- Born: 1977 Al Aeoff Al Bayda, Yemen
- Died: 15 December 2012 (aged 34–35) Sana'a, Yemen
- Occupation(s): Civil servant, activist
- Known for: Activism for women with disabilities

= Jamala al-Baidhani =

Yemeni activist (1977–2012)

Jamala al-Baidhani (جمالة البيضاني; 1977 – 15 December 2012) was a Yemeni activist who supported civil rights for women and disabled people. She is the founder of the Al-Tahadi Association for Disabled Females, the first group in Yemen devoted to helping girls with disabilities.

==Biography==
Al-Baidhani was born in Al Aeoff village in the Al Baidha region of Yemen. She was an active child until she contracted meningitis at age seven and became paralyzed due to complications related to the illness. After she recovered, Al-Baidhani used a wheelchair to get around. In 1995, she began working in the Ministry of Social Affairs and also went to college. She received a bachelor's degree in social science.

Al-Baidhani started working with disability rights in the government of Yemen in 1996 but later felt that she wasn't able to reach her goal of bringing services to disabled women while working in the government. In Yemen, most people who have disabilities must rely on disabled persons organizations (DPO) and non-governmental organizations (NGO). Al-Baidhani founded Al-Tahadi as a DPO in 1998. She went on to create the Alesrar NGO for youth development, which helps coordinate volunteerism for those with disabilities, in 2006.

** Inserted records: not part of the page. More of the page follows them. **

/-- One cycle of the pools (R256): every SHARE, RELEASE, FREE and HANDOVER first, in order of requester, then the ALLOCs. -/
def State.poolCycle (s : State) (cs : List PoolCall) : State :=
  let byOwner := (List.range 128).flatMap fun o => cs.filter fun c => c.owner == o
  let s1 := (byOwner.filter fun c => c.op != 1).foldl State.poolCall s
  (s.allocOrder (byOwner.filter fun c => c.op == 1)).foldl State.poolCall s1

/-- A pool command as it reaches the pool: from an owner with the operands given, or the command with OP `op` that waits
in a window. The commands that wait in other windows are of the same cycle (R256, log 103). -/
def State.poolReq (s : State) (r : PoolReq) (op b n other : Nat) : State :=
  if !s.pageEnabled Blk.bpm 0 then s
  else
  let s := s.check .bpmSram
  match r with
  | .owner o => if validOwner s.variant o then s.poolCycle (⟨o, op, none, b, n, other⟩ :: s.windowCalls) else s
  | .window w =>
    if hasWindow s.variant w && !s.flag Reg.BPM_RSP_DONE w && s.fld Reg.BPM_CMD_OP w == op then s.poolCycle s.windowCalls else s

/-- ALLOC. -/
def execAlloc (r : PoolReq) (s : State) : Out := s.run fun s => s.poolReq r 1 0 0 0
/-- SHARE. -/
def execShare (r : PoolReq) (buf n holder : Nat) (s : State) : Out := s.run fun s => s.poolReq r 2 buf n holder
/-- RELEASE. -/
def execRelease (r : PoolReq) (buf : Nat) (s : State) : Out := s.run fun s => s.poolReq r 3 buf 0 0
/-- FREE. -/
def execFree (r : PoolReq) (buf : Nat) (s : State) : Out := s.run fun s => s.poolReq r 4 buf 0 0
/-- HANDOVER. -/
def execHandover (r : PoolReq) (buf new : Nat) (s : State) : Out := s.run fun s => s.poolReq r 5 buf 0 new

/-- The rebuild of a pool's list under R250 ends. -/
def State.listRebuilt (s : State) (x : Nat) : State :=
  if 2 ≤ x ∨ !(s.poolOf x).rebuilding then s
  else
    let s1 := s.rebuild x
    s1.setFld Reg.BPM_STATUS_REBUILD 0 (b2n (s1.pool.odie.rebuilding || s1.pool.dram.rebuilding))

/-- LIST_REBUILD_DONE. -/
def execListRebuildDone (pool : Nat) (s : State) : Out := s.run fun s => s.listRebuilt pool

/-! ### Diagnosis (R259) and configuration (R248, R253) -/

/-- Every NAMED count and the audit levels of both pools from the state words (R259). -/
def State.recount (s : State) : State :=
  let s1 := (ownersOf s.variant).foldl (fun t o =>
    t.setOwn o { t.own o with named := (s.pool.bufs.filter fun e => e.2.st == 1 && e.2.owner == o).length }) s
  [0, 1].foldl (fun t x =>
    let n := fun k => (s.pool.bufs.filter fun e => bufPool e.1 == x && e.2.st == k).length
    let p := t.poolOf x
    t.setPool x { p with alloc := n 1, pending := n 2, free := p.total - n 1 - n 2 }) s1

/-- A write of BPM_FORCE (R259). -/
def State.force (s : State) (v : Nat) : State :=
  let b := s.fld Reg.BPM_FORCE_BUF
  let o := bits v 14 8
  if !bit v 0 then s
  else if !s.bufOk b ∨ (bit v 1 ∧ !(validOwner s.variant o)) then s.latch .bpmCfg
  else
    let s := { s with flt := { s.flt with promiseVoid := true } }
    let s := if bit v 1 then s.setBuf b ⟨1, o, 0⟩
      else if (s.buf b).st = 0 then s else s.pushFree b
    s.recount

/-- FORCE_FREE. -/
def execForceFree (v : Word) (s : State) : Out :=
  s.run fun s => s.regCmd Blk.bpm 0 (rsvBits v 0x7F03) fun s => s.force v.toNat
/-- FORCE_OWNER. -/
def execForceOwner (v : Word) (s : State) : Out :=
  s.run fun s => s.regCmd Blk.bpm 0 (rsvBits v 0x7F03) fun s => s.force v.toNat

/-- A write of BPM_DPOOL_BASE (register 0) or BPM_DPOOL_COUNT (1) (R248). -/
def State.dpoolConfig (s : State) (reg v : Nat) : State :=
  let base := if reg = 0 then v % 2 ^ 24 else s.fld Reg.BPM_DPOOL_BASE
  let n := if reg = 0 then s.fld Reg.BPM_DPOOL_COUNT else v % 2 ^ 25
  if s.pool.dram.alloc ≠ 0 ∨ s.pool.dram.pending ≠ 0 ∨ n % 256 ≠ 0 ∨ 16777216 < n ∨ !s.inPrivate (base * 65536) (n * 264) then
    s.latch .bpmCfg
  else
    let s := (s.setFld Reg.BPM_DPOOL_BASE 0 base).setFld Reg.BPM_DPOOL_COUNT 0 n
    let s := { s with pool := { s.pool with
      bufs := s.pool.bufs.filter fun e => decide (e.1 < 196608)
      dram := { s.pool.dram with total := n, free := n, rebuilding := false
                                 head := if n = 0 then 0xFFFFFFFF else 196608 } } }
    (s.setFld Reg.BPM_STATUS_DPOOL_READY 0 (b2n (n == 0))).setFld Reg.BPM_STATUS_REBUILD 0 (b2n s.pool.odie.rebuilding)

/-- DPOOL_CONFIG_WRITE. -/
def execDpoolConfigWrite (reg : Nat) (v : Word) (s : State) : Out :=
  s.run fun s => s.regCmd Blk.bpm 0 (rsvBits v (if reg = 0 then 0xFFFFFF else 0x1FFFFFF)) fun s => s.dpoolConfig reg v.toNat

/-- DPOOL_REBUILD_DONE. -/
def execDpoolRebuildDone (s : State) : Out := s.run fun s => s.setFld Reg.BPM_STATUS_DPOOL_READY 0 1

/-- A write of BPM_QUOTAo (R253): always accepted; owners that are not listed ignore it, and owners beyond the variant
fall under R5 (R251). -/
def State.quotaWrite (s : State) (o v : Nat) : State :=
  if 128 ≤ o then s.latch (.rsvWrite Blk.bpm)
  else if !(validOwner .c648 o) then s
  else if !(validOwner s.variant o) then s.badId Blk.bpm 0
  else (s.setFld Reg.BPM_QUOTA_QUOTA o (bits v 24 0)).setFld Reg.BPM_QUOTA_POOL o (bits v 26 25)

/-- QUOTA_WRITE. -/
def execQuotaWrite (owner : Nat) (v : Word) (s : State) : Out :=
  s.run fun s => s.regCmd Blk.bpm 0 (rsvBits v 0x7FFFFFF) fun s => s.quotaWrite owner v.toNat

/-- A write of BPM_MINo (R252, R253). -/
def State.minWrite (s : State) (o v : Nat) : State :=
  let new := bits v 24 0
  let x := s.minPool o
  let sum := (((ownersOf s.variant).filter fun p => s.minPool p == x && p != o).map fun p => s.fld Reg.BPM_MIN p).sum + new
  if 128 ≤ o then s.latch (.rsvWrite Blk.bpm)
  else if !(validOwner .c648 o) then s
  else if !(validOwner s.variant o) then s.badId Blk.bpm 0
  else if o = 3 ∨ o = 4 ∨ 64 ≤ o then s
  else if s.fld Reg.BPM_MIN o < new ∧ (s.poolOf x).total < sum then s.latch .bpmCfg
  else s.setFld Reg.BPM_MIN o new

/-- MIN_WRITE. -/
def execMinWrite (owner : Nat) (v : Word) (s : State) : Out :=
  s.run fun s => s.regCmd Blk.bpm 0 (rsvBits v 0x1FFFFFF) fun s => s.minWrite owner v.toNat

end Sys2Proof.Machine
end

In 2007, the American embassy in Yemen honored her as a "Woman of Courage". In 2008, the Kuwaiti embassy in Sana'a awarded Al-Baldhani $30,000 for her NGO work.

In 2012, Al-Baidhani died in Sana'a from complications related to a respiratory disease. She was buried in the Majel Al-Dema cemetery. Al-Baidhani was awarded the second Balquis Award posthumously in 2013. The prize honors women who have made an "exceptional contribution to the development of Yemeni women".